TASK ITEM.
Take each line of the records below that contains the string "attach" and copy it.

[Dataset entries]

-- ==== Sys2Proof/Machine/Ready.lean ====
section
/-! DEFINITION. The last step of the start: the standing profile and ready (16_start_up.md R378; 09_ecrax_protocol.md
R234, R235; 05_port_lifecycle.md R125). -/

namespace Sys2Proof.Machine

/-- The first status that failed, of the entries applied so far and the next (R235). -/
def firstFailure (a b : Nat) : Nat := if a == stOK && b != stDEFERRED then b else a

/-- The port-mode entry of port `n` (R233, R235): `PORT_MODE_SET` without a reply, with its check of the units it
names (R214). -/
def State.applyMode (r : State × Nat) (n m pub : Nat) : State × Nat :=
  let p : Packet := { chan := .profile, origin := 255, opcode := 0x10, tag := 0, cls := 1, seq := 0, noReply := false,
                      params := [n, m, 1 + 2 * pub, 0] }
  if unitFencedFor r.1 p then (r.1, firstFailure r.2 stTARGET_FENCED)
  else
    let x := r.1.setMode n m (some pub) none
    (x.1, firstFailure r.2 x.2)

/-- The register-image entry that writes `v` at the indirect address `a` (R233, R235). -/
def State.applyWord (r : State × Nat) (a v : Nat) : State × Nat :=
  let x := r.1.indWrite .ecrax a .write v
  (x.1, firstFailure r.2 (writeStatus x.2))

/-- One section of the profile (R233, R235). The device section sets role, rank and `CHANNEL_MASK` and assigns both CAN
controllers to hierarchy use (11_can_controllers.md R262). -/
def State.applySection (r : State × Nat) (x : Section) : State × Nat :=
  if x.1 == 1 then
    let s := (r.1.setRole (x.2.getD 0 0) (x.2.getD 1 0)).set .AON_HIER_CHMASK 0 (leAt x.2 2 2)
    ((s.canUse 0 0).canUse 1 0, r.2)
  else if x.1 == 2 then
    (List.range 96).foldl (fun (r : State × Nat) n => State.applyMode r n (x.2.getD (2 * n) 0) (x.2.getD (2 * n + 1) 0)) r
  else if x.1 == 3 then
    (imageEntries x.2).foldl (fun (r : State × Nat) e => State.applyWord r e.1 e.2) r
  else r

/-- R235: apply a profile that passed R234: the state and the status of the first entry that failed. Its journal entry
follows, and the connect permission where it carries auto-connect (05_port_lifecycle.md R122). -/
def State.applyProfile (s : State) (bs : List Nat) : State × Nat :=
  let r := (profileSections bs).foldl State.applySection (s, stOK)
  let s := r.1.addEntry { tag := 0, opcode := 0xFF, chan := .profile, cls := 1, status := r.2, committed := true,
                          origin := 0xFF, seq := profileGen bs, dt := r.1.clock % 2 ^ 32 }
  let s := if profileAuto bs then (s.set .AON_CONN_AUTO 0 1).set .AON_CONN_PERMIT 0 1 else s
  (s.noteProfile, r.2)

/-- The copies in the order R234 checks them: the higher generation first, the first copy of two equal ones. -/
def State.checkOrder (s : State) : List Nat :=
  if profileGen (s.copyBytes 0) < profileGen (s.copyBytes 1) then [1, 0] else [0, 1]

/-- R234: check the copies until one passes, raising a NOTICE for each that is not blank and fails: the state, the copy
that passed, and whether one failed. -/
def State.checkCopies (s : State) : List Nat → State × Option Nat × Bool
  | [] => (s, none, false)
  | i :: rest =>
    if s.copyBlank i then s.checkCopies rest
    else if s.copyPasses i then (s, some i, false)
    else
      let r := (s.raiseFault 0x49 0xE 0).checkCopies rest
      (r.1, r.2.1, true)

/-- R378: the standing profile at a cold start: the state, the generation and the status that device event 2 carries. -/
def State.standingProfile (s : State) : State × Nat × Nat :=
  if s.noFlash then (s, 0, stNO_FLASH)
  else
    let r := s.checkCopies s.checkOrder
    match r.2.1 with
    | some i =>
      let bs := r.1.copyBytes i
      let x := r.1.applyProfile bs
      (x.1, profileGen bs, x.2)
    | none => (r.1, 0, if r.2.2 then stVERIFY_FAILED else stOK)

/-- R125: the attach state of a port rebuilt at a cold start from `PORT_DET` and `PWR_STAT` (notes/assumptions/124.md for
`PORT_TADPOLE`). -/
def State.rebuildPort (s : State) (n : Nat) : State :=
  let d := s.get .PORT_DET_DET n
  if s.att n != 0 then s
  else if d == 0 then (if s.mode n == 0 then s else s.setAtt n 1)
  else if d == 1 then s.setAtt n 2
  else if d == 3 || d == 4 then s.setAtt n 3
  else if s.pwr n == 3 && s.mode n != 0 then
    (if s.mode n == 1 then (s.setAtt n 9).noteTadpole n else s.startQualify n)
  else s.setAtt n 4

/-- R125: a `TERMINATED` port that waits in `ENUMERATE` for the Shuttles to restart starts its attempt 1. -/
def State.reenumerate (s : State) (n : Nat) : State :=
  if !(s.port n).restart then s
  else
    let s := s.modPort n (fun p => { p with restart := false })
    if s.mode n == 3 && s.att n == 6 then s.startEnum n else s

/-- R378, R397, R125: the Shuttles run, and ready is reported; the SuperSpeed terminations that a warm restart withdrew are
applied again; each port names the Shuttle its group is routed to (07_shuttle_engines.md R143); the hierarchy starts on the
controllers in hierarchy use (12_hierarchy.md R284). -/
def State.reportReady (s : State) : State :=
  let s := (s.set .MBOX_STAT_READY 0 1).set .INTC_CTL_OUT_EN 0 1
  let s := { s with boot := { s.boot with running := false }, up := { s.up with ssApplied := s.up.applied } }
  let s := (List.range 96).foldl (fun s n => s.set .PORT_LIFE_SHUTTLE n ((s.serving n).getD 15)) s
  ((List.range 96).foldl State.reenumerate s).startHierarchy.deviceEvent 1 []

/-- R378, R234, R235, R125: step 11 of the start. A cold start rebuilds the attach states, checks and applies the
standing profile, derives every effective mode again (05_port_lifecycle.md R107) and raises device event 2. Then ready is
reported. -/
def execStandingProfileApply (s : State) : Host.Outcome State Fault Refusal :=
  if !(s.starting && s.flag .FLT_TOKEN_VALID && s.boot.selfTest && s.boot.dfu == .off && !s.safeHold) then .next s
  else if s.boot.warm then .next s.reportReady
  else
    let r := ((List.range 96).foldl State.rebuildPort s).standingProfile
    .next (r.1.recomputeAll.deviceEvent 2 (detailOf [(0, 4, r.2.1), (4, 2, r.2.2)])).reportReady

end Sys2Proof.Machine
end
--
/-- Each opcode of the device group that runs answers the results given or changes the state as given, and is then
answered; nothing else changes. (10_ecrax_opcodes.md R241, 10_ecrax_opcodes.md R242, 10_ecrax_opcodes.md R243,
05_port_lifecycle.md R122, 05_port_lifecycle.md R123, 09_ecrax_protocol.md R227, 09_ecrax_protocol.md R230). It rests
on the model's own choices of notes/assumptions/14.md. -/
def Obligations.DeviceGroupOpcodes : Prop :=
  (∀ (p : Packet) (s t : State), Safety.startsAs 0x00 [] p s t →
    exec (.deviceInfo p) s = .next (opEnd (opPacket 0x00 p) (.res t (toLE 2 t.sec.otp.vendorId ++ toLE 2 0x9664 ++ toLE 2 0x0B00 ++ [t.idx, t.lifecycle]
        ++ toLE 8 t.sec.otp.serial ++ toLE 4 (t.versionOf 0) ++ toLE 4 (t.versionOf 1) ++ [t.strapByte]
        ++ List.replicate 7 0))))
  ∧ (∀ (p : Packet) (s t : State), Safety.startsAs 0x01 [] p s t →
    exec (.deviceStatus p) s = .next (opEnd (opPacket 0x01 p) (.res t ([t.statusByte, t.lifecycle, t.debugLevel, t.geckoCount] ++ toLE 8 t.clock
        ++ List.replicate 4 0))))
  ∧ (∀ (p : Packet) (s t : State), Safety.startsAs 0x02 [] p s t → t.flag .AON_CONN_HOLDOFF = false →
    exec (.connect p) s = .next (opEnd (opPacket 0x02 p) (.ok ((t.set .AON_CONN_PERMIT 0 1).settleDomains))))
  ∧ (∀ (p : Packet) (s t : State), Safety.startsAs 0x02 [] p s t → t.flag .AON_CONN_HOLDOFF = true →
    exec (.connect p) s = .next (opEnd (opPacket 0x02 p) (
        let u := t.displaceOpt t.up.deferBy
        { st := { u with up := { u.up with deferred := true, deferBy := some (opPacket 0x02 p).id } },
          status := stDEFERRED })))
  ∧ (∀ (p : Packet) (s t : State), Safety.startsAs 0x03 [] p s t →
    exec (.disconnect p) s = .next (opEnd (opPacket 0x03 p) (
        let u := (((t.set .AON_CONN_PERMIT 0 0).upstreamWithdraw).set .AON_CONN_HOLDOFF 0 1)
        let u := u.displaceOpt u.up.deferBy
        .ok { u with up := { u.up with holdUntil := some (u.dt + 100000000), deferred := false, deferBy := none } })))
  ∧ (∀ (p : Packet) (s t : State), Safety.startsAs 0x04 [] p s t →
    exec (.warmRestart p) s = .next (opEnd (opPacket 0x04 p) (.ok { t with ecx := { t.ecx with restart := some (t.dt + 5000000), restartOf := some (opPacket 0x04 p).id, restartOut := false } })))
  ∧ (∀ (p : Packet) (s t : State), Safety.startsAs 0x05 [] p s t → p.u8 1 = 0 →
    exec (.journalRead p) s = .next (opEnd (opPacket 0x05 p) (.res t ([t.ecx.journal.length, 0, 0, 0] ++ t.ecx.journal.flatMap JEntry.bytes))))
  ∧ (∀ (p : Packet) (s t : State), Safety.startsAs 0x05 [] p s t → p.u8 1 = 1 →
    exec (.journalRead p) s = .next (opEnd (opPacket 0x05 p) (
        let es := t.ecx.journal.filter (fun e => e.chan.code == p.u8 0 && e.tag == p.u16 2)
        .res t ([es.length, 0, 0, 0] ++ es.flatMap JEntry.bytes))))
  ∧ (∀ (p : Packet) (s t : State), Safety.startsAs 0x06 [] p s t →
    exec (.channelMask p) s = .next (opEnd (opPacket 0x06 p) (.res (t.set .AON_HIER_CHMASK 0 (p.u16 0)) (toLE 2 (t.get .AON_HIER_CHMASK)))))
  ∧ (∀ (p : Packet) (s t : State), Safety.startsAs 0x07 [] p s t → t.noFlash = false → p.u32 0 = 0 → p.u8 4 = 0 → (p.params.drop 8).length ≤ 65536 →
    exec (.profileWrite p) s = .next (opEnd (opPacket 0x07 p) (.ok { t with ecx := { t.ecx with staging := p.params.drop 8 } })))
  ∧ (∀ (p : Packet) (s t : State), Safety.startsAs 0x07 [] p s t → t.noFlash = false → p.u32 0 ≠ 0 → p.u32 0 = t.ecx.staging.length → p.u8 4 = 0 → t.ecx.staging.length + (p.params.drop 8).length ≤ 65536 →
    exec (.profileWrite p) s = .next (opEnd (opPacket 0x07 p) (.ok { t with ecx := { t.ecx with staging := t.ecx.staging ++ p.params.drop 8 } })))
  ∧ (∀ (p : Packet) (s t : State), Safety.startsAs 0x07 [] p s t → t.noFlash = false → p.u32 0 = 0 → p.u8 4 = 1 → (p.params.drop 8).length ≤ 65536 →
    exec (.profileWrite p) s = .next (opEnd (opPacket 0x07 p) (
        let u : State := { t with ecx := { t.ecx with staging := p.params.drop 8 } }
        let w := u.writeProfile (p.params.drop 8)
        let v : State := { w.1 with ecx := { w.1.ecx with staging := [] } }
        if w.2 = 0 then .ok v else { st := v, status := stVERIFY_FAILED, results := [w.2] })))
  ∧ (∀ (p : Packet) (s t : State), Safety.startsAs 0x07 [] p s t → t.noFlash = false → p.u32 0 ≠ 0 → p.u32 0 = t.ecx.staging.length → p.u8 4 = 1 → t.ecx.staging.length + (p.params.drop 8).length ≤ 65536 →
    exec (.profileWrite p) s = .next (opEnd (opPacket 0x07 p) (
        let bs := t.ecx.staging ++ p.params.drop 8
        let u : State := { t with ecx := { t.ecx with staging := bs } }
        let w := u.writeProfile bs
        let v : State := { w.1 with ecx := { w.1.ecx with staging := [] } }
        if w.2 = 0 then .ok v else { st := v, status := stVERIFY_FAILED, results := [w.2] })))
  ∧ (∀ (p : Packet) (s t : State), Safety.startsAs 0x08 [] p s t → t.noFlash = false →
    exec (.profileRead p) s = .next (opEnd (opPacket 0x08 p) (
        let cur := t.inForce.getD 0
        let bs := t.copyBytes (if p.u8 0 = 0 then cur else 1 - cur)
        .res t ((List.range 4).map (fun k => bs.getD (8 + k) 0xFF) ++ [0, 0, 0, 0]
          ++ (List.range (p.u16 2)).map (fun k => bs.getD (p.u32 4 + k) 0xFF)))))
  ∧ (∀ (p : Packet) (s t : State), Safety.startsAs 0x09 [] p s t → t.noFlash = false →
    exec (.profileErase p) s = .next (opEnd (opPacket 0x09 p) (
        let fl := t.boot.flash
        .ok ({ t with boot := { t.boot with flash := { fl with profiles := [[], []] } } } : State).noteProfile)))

EXERCISE RESULT.
/-- R125: the attach state of a port rebuilt at a cold start from `PORT_DET` and `PWR_STAT` (notes/assumptions/124.md for
/-- R378, R234, R235, R125: step 11 of the start. A cold start rebuilds the attach states, checks and applies the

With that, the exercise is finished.